* **ASSIGNED TASK**:
Where the listing below has a line with "theorem push8_onlyAccess (v", write out exactly that line and every line after it, stopping after the line with "rw [pushFrame_eq]; exact".

-=-=-=-=-

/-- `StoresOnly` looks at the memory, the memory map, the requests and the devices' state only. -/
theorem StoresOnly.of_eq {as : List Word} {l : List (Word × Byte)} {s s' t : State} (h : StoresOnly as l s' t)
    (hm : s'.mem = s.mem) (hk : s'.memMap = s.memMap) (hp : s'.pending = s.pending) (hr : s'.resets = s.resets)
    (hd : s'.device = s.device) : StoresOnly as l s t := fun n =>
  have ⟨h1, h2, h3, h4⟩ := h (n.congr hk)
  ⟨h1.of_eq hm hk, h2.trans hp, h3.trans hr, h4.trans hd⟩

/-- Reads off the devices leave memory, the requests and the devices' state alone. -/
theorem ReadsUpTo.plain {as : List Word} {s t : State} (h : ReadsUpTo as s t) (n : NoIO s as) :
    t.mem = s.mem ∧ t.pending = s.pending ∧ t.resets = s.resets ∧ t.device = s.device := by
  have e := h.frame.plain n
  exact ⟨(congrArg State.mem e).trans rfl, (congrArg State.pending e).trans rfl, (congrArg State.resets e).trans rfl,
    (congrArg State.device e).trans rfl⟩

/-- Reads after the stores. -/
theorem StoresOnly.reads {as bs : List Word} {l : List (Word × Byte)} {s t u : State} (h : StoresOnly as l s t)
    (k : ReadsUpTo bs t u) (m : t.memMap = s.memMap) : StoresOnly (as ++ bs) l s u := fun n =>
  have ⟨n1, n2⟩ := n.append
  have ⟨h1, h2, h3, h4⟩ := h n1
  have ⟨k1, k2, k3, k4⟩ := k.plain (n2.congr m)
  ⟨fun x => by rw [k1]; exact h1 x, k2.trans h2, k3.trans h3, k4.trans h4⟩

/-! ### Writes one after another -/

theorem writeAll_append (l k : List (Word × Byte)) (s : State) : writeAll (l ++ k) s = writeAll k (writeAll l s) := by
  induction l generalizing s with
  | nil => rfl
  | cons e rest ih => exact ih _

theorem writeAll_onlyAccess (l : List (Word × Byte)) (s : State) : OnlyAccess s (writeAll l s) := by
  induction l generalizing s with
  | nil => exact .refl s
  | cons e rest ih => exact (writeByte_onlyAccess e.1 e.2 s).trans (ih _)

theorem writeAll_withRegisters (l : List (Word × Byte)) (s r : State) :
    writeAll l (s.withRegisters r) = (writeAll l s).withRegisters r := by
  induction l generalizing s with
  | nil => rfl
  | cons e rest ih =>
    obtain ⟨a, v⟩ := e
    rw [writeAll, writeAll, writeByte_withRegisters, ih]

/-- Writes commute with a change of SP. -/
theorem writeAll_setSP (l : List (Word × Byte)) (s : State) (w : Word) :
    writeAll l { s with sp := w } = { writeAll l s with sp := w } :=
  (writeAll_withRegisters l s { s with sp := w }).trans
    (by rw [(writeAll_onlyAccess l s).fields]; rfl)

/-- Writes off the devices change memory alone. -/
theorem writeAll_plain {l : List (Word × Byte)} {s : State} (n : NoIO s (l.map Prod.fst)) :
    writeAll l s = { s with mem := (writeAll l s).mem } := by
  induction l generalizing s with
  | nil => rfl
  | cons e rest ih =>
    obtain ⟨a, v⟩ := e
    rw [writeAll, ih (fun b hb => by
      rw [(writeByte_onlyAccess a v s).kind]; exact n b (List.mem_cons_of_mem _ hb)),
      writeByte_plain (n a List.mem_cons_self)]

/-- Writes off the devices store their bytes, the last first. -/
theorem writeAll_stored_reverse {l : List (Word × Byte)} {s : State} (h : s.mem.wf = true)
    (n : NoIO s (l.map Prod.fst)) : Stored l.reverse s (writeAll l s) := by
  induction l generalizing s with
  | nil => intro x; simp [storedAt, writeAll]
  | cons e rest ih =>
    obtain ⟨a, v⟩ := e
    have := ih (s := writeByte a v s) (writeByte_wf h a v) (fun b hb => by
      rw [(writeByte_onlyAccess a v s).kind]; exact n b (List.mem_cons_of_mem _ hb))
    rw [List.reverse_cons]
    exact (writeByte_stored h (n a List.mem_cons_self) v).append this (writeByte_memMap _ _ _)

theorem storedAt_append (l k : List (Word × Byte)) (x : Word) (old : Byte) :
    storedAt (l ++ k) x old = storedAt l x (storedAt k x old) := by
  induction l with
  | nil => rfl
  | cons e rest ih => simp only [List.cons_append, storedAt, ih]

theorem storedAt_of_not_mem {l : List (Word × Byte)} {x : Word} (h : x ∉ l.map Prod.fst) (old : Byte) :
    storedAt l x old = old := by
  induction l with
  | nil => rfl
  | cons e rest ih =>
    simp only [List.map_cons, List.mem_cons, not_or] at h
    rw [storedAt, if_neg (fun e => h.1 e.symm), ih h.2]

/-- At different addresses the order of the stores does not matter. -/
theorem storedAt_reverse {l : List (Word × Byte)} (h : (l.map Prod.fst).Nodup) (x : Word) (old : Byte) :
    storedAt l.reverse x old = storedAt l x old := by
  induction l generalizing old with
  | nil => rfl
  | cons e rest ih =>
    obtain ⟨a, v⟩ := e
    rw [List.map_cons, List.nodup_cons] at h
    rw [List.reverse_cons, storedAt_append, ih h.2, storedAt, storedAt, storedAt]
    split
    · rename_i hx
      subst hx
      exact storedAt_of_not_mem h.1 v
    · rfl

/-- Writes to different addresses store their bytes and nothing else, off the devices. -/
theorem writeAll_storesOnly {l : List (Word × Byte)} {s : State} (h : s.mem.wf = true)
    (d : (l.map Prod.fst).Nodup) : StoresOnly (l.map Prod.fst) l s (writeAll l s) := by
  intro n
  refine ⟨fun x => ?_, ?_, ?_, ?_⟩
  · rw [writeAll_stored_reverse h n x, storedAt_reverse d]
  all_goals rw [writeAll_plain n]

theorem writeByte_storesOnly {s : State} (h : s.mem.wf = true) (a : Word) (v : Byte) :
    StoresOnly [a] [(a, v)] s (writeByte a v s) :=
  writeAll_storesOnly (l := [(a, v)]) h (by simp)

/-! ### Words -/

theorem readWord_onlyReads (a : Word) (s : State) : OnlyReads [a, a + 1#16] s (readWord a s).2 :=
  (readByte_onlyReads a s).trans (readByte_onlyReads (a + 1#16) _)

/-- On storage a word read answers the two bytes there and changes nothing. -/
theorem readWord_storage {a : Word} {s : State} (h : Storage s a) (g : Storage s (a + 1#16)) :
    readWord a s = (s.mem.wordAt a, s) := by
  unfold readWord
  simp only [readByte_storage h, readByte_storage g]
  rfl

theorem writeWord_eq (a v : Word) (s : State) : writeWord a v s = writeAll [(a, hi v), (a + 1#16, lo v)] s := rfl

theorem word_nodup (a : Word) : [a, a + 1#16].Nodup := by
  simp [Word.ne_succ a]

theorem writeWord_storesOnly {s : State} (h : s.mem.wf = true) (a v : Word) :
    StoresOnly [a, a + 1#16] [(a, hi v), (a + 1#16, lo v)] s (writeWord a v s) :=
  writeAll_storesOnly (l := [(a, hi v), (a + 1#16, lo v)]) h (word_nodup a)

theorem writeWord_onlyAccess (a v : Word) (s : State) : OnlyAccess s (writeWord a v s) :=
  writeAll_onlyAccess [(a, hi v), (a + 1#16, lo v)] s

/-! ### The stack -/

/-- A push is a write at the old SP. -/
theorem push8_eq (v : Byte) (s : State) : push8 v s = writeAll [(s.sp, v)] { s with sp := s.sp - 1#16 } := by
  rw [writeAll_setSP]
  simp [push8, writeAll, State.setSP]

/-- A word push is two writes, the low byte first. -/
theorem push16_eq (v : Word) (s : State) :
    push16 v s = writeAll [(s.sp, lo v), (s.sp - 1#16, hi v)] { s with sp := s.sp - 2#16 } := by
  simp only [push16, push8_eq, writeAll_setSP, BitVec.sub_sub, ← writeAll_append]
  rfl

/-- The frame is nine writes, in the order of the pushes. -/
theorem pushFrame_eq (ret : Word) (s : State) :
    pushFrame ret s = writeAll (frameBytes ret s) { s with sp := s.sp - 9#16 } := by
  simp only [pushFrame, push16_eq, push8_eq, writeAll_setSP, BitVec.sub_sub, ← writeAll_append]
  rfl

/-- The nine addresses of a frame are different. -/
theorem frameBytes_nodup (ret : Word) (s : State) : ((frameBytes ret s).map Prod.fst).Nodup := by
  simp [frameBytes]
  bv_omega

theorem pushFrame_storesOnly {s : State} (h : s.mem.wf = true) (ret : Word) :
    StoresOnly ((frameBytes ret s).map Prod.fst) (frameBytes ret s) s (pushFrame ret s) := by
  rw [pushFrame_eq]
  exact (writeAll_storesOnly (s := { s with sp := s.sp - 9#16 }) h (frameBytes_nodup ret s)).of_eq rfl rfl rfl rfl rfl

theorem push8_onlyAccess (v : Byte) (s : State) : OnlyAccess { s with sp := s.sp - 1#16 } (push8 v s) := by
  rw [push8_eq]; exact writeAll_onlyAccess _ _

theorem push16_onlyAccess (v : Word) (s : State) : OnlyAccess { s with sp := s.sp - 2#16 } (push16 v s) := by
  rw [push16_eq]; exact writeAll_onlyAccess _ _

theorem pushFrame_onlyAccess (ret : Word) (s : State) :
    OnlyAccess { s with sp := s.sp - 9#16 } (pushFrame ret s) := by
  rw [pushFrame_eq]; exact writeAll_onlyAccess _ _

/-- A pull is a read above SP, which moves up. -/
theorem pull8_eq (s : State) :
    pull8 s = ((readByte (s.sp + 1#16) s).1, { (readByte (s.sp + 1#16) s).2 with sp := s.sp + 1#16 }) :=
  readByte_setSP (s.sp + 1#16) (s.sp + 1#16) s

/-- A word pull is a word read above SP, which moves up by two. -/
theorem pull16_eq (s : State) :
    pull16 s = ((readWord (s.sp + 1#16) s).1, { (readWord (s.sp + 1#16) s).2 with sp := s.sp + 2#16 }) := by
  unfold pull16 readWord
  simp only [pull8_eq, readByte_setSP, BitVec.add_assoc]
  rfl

-=-=-=-=-

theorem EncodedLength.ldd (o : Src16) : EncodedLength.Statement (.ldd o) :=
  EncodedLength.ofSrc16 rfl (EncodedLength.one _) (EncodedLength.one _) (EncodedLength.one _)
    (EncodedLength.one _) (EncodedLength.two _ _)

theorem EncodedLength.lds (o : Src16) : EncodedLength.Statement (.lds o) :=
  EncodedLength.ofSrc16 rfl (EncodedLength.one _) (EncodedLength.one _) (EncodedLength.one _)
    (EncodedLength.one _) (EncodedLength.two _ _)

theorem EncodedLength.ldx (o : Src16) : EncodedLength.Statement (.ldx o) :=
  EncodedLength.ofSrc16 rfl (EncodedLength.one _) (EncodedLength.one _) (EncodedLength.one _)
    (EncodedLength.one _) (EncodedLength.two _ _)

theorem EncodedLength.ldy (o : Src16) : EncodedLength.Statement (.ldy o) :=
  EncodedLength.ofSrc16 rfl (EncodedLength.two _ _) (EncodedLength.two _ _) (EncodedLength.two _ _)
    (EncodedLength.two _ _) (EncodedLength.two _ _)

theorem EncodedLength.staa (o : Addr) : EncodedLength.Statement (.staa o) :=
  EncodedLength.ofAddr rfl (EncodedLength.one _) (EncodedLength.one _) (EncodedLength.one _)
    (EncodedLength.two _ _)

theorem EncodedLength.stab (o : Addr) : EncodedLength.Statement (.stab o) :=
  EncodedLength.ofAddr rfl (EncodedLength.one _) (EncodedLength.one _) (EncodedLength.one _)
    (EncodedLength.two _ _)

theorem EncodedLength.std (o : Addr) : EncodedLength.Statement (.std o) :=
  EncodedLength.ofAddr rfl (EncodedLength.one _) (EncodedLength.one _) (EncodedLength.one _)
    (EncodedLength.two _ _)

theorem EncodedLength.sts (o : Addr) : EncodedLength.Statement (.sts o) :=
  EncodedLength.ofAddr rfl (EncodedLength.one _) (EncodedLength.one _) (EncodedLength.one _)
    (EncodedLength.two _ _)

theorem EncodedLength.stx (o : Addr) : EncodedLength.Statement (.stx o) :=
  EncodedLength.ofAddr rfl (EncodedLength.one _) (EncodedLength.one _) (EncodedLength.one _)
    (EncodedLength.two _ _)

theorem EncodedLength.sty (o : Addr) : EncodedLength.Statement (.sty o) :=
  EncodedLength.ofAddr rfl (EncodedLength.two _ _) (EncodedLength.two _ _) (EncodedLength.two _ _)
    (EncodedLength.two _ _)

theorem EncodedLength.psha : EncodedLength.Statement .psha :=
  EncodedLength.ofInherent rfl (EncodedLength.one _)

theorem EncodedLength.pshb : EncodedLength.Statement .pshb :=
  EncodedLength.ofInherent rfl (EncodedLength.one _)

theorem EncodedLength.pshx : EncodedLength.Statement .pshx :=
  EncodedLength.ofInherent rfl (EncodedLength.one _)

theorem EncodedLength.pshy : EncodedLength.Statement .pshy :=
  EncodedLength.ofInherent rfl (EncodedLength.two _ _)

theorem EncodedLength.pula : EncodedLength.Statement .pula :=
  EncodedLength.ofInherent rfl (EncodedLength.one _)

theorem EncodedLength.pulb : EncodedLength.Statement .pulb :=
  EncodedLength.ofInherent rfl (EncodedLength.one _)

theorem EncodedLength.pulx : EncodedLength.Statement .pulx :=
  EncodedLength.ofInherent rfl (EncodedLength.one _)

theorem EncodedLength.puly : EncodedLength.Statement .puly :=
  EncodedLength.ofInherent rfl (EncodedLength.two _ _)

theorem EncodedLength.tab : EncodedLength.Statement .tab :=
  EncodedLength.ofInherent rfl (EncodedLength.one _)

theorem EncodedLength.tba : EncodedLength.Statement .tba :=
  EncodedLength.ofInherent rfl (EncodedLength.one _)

-=-=-=-=-

* **SOLUTION TO THIS EXERCISE**:
theorem push8_onlyAccess (v : Byte) (s : State) : OnlyAccess { s with sp := s.sp - 1#16 } (push8 v s) := by
  rw [push8_eq]; exact writeAll_onlyAccess _ _

theorem push16_onlyAccess (v : Word) (s : State) : OnlyAccess { s with sp := s.sp - 2#16 } (push16 v s) := by
  rw [push16_eq]; exact writeAll_onlyAccess _ _

theorem pushFrame_onlyAccess (ret : Word) (s : State) :
    OnlyAccess { s with sp := s.sp - 9#16 } (pushFrame ret s) := by
  rw [pushFrame_eq]; exact writeAll_onlyAccess _ _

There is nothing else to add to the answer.